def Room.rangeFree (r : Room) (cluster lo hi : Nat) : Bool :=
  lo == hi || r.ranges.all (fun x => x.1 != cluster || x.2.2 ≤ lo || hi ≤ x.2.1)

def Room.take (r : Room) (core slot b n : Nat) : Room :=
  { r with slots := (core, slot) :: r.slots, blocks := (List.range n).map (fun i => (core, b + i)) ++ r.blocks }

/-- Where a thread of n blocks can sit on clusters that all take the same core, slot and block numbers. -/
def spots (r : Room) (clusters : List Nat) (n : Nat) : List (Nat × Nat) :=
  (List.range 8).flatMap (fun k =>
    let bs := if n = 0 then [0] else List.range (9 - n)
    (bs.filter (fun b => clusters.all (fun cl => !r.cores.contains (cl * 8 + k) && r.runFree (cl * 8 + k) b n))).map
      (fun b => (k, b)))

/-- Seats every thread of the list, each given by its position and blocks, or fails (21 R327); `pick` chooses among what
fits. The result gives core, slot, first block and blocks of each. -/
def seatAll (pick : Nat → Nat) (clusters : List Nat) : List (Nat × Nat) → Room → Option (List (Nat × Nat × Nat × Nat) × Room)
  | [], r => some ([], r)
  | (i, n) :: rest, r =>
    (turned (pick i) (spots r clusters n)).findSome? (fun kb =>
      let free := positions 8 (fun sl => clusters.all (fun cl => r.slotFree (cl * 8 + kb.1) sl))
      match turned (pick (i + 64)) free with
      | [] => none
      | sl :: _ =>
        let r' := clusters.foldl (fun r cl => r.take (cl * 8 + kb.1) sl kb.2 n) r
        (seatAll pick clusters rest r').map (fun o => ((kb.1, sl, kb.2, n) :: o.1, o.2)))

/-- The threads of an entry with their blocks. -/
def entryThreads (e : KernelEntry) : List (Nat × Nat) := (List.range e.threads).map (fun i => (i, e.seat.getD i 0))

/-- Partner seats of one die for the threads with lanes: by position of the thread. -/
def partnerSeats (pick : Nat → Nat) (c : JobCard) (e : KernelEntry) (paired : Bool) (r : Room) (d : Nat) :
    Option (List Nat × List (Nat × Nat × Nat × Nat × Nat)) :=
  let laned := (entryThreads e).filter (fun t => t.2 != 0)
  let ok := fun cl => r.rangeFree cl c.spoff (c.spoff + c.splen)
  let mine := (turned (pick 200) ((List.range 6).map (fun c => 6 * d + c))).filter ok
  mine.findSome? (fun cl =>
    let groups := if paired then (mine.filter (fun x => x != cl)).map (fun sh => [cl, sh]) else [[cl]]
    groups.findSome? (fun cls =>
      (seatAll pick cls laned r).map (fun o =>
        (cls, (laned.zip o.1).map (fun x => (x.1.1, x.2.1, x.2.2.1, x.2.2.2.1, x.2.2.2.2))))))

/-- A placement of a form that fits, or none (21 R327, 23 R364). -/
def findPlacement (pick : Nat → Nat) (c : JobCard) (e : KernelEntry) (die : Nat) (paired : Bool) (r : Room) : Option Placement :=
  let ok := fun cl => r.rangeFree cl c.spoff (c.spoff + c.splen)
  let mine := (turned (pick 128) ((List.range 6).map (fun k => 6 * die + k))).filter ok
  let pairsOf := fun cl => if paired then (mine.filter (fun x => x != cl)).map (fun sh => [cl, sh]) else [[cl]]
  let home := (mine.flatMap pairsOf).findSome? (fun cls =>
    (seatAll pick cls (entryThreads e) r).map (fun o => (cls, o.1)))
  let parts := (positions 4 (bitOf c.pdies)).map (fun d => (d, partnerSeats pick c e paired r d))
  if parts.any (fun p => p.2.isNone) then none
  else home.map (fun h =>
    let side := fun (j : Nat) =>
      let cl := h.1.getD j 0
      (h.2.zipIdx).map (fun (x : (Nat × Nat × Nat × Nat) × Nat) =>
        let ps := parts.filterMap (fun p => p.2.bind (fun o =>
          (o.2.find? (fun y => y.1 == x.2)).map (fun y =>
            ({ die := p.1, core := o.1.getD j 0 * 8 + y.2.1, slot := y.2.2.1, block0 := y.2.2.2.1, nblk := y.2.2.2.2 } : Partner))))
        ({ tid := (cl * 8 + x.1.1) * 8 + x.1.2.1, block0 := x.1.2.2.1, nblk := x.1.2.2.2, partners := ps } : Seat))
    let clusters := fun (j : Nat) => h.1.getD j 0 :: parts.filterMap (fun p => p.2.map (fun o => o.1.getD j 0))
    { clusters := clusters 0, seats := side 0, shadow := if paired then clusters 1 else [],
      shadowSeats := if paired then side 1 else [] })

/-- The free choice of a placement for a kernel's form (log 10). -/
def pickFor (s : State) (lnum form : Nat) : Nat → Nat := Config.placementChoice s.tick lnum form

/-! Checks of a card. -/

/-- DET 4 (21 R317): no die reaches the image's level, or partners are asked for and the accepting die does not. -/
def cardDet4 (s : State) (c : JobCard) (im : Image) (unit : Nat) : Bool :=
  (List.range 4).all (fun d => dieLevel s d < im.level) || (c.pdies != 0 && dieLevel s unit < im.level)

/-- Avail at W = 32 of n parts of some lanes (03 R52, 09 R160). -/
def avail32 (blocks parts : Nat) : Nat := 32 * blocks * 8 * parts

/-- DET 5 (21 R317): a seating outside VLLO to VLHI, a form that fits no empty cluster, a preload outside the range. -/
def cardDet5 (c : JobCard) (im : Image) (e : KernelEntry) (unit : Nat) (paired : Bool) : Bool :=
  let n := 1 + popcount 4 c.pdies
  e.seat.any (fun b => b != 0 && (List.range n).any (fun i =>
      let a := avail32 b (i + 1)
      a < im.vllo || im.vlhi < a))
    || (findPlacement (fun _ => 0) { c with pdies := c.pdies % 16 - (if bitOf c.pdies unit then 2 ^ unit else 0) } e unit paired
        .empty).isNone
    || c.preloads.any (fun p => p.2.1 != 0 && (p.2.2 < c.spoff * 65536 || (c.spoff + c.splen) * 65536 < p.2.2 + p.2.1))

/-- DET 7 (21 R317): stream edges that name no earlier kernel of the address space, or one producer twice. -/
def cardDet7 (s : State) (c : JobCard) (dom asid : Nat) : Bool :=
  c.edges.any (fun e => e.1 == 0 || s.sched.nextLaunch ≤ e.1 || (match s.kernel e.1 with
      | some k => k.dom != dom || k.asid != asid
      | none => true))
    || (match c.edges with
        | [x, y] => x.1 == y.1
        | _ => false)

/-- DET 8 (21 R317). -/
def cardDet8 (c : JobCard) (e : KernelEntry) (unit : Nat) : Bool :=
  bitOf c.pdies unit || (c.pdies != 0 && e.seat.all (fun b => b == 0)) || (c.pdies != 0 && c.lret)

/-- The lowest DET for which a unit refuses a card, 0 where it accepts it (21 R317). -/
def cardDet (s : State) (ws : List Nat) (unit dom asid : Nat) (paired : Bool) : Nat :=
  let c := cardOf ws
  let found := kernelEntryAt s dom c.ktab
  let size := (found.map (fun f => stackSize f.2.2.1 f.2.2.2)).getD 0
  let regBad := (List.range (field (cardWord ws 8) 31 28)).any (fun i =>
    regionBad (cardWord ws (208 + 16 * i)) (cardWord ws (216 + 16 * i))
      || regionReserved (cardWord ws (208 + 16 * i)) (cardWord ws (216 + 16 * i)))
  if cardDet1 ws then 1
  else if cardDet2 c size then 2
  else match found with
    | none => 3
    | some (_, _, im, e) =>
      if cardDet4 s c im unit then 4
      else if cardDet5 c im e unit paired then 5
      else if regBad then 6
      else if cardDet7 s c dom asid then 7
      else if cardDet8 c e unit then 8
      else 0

┄┄┄┄┄┄┄┄┄┄┄┄┄┄┄┄┄┄┄┄

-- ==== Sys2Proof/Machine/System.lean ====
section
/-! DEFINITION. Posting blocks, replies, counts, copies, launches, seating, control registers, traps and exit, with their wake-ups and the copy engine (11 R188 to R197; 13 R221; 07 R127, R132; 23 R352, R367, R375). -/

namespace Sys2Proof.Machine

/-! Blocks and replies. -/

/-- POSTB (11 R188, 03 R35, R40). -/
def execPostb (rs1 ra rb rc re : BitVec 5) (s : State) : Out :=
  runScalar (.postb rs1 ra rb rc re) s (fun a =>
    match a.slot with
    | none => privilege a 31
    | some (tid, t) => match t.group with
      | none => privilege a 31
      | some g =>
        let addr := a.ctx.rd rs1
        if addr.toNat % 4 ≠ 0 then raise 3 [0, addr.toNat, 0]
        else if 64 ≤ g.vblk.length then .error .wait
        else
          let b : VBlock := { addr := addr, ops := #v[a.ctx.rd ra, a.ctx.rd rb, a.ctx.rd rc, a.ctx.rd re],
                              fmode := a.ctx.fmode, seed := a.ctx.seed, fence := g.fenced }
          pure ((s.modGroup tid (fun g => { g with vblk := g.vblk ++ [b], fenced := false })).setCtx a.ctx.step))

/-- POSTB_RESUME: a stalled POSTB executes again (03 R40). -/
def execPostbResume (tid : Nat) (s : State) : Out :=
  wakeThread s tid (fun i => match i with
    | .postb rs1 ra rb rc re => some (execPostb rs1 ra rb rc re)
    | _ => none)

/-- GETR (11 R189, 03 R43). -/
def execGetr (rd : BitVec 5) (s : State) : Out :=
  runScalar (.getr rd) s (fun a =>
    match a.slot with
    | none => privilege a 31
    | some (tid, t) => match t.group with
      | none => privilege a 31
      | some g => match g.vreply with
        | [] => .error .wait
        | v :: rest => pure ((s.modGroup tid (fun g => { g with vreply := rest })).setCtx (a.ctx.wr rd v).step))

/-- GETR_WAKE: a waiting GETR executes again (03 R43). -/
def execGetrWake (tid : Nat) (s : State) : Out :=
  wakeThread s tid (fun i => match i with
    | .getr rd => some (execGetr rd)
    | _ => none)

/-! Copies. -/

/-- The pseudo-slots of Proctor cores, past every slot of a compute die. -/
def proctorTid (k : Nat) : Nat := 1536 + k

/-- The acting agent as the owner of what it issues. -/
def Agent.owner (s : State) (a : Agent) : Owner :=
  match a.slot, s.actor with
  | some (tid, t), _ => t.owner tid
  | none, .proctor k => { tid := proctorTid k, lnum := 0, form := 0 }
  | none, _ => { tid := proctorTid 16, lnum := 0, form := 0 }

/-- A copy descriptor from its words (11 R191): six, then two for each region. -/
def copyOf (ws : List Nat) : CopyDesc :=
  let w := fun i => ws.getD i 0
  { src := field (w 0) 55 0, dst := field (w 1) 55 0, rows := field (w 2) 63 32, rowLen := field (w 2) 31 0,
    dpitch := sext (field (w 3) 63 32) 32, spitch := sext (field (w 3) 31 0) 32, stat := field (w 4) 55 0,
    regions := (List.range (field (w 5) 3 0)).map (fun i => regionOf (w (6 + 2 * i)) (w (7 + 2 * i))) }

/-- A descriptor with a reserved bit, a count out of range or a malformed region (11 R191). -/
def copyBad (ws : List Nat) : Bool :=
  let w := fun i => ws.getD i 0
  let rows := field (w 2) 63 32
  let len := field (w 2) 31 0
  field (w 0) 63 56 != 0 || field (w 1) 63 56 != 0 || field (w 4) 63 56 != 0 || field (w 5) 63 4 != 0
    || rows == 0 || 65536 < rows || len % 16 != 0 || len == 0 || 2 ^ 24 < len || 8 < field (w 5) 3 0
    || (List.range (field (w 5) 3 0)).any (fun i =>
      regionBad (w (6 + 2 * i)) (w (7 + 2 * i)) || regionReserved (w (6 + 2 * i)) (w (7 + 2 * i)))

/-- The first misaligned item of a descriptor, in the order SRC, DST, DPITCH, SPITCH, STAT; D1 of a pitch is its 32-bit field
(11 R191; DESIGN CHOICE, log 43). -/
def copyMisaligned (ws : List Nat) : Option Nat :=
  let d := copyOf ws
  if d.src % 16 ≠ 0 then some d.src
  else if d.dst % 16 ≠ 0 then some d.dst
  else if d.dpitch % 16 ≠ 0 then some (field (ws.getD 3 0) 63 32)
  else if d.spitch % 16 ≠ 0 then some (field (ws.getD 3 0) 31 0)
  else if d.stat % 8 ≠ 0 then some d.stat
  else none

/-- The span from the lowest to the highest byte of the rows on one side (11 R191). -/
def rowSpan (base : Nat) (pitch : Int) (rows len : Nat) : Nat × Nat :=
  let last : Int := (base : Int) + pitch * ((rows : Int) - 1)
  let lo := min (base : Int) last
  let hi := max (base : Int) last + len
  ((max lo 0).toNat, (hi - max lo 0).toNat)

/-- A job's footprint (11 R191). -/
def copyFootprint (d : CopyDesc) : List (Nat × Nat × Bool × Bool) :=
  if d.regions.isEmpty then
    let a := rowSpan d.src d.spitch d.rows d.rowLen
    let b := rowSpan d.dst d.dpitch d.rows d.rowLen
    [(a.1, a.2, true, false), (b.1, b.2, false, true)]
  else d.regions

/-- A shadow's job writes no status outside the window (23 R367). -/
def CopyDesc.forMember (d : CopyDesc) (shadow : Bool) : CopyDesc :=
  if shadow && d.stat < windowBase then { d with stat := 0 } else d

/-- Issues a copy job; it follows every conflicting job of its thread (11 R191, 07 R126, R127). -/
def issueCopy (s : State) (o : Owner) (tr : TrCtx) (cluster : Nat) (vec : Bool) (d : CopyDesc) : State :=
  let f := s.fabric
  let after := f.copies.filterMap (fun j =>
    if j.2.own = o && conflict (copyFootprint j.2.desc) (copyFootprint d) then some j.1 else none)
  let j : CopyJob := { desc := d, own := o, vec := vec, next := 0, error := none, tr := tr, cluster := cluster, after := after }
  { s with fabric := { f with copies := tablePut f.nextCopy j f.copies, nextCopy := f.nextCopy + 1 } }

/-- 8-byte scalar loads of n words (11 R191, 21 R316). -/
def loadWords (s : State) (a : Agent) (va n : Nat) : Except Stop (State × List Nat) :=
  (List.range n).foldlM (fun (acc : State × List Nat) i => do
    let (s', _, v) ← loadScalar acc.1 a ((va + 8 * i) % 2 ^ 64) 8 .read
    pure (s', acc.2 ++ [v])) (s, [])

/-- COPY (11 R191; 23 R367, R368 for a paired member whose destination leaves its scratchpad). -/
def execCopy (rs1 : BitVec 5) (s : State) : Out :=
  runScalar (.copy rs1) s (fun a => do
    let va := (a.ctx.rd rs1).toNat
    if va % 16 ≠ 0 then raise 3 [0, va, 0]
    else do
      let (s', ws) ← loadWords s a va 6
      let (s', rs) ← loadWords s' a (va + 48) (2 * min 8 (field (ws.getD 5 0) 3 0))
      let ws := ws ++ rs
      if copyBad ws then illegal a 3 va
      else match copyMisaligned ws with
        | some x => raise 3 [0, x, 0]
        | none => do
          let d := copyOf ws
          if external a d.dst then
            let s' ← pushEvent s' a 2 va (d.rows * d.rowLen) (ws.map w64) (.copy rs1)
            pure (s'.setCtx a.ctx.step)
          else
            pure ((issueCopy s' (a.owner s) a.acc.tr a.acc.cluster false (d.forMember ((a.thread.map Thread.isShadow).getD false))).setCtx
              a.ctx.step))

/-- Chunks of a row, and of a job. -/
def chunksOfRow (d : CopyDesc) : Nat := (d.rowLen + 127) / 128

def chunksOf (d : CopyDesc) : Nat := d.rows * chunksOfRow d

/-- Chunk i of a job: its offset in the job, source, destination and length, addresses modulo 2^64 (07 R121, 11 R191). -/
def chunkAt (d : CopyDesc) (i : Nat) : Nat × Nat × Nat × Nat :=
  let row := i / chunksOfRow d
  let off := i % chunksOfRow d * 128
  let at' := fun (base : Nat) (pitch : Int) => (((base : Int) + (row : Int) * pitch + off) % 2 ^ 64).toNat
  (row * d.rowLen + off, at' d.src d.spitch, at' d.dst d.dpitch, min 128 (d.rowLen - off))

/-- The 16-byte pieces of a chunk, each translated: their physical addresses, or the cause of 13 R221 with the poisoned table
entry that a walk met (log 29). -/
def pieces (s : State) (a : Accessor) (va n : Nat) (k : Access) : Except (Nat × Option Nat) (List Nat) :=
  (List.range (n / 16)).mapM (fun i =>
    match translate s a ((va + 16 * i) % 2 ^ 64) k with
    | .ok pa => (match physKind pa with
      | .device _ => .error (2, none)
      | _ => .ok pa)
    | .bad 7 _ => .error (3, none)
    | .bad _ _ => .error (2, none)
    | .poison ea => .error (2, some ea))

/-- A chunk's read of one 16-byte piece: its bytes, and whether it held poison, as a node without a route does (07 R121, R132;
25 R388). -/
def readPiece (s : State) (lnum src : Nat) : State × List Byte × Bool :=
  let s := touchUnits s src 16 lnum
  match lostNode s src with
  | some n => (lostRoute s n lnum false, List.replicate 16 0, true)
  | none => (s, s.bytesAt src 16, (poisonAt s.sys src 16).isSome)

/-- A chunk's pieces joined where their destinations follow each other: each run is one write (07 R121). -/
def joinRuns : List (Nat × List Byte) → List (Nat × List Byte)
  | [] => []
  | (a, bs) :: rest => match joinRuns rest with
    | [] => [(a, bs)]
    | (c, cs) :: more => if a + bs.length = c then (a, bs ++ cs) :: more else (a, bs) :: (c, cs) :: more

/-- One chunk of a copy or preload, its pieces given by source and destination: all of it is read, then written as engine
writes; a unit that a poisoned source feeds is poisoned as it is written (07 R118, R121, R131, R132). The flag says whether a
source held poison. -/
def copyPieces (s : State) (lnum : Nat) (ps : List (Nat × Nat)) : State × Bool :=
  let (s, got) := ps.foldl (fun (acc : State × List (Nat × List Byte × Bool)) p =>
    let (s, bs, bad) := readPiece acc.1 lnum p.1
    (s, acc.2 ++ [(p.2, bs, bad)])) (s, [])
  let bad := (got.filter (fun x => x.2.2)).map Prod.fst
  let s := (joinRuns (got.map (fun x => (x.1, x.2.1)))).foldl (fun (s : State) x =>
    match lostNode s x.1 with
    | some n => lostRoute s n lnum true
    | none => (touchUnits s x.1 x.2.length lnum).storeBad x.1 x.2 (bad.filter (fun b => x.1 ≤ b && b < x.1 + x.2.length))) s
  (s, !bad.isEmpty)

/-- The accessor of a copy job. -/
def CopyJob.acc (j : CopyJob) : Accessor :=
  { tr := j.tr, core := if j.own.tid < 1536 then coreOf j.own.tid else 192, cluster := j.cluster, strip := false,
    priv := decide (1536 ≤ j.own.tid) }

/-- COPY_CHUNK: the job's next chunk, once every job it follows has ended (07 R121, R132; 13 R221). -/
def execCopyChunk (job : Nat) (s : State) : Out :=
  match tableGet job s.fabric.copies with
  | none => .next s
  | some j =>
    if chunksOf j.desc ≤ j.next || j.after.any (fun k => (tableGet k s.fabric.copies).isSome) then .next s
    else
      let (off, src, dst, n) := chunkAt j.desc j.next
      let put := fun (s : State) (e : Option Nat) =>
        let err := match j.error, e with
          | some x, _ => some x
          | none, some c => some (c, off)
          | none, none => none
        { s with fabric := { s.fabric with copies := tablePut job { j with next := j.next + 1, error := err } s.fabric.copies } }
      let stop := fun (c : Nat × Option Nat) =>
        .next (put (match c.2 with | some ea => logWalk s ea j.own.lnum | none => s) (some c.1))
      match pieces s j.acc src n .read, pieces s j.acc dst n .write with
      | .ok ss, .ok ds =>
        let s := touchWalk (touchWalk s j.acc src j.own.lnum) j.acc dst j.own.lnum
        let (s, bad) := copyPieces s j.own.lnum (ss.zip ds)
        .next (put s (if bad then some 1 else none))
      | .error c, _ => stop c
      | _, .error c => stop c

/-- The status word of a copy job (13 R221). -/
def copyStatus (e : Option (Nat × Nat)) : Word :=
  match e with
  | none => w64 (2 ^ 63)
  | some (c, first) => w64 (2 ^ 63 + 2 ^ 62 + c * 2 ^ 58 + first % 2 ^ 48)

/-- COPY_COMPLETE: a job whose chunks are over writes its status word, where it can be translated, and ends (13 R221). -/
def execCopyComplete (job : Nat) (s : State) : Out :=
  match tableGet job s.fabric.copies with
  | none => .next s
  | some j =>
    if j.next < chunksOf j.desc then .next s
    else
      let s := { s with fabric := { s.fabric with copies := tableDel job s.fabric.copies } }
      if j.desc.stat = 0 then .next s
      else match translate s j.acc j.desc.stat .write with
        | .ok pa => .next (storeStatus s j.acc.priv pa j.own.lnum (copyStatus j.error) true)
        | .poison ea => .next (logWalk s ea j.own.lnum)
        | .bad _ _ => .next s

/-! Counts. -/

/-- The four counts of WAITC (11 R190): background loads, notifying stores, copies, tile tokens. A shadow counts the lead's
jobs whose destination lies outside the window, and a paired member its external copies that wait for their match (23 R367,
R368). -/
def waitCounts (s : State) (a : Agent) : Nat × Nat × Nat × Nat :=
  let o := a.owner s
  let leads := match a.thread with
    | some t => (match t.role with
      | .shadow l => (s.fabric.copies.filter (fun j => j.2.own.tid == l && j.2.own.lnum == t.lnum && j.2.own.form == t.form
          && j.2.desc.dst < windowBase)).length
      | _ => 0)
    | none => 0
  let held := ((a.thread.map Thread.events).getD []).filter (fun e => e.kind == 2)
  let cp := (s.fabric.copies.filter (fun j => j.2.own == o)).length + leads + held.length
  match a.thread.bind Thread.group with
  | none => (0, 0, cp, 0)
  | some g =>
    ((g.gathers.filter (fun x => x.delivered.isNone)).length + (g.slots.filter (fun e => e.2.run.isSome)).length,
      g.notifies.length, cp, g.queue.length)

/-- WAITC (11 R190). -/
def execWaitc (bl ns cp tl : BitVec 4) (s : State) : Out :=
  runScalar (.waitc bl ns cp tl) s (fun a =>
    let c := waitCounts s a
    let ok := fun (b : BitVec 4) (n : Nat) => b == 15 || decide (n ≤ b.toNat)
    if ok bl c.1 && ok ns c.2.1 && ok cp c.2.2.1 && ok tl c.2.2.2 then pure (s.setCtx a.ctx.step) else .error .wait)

┄┄┄┄┄┄┄┄┄┄┄┄┄┄┄┄┄┄┄┄

### Task prompt
Please return the lines above that run from the line containing "def Room.rangeFree (r" to the line containing "r with slots", inclusive, exactly and with no other lines.

### Result for this exercise
def Room.rangeFree (r : Room) (cluster lo hi : Nat) : Bool :=
  lo == hi || r.ranges.all (fun x => x.1 != cluster || x.2.2 ≤ lo || hi ≤ x.2.1)

def Room.take (r : Room) (core slot b n : Nat) : Room :=
  { r with slots := (core, slot) :: r.slots, blocks := (List.range n).map (fun i => (core, b + i)) ++ r.blocks }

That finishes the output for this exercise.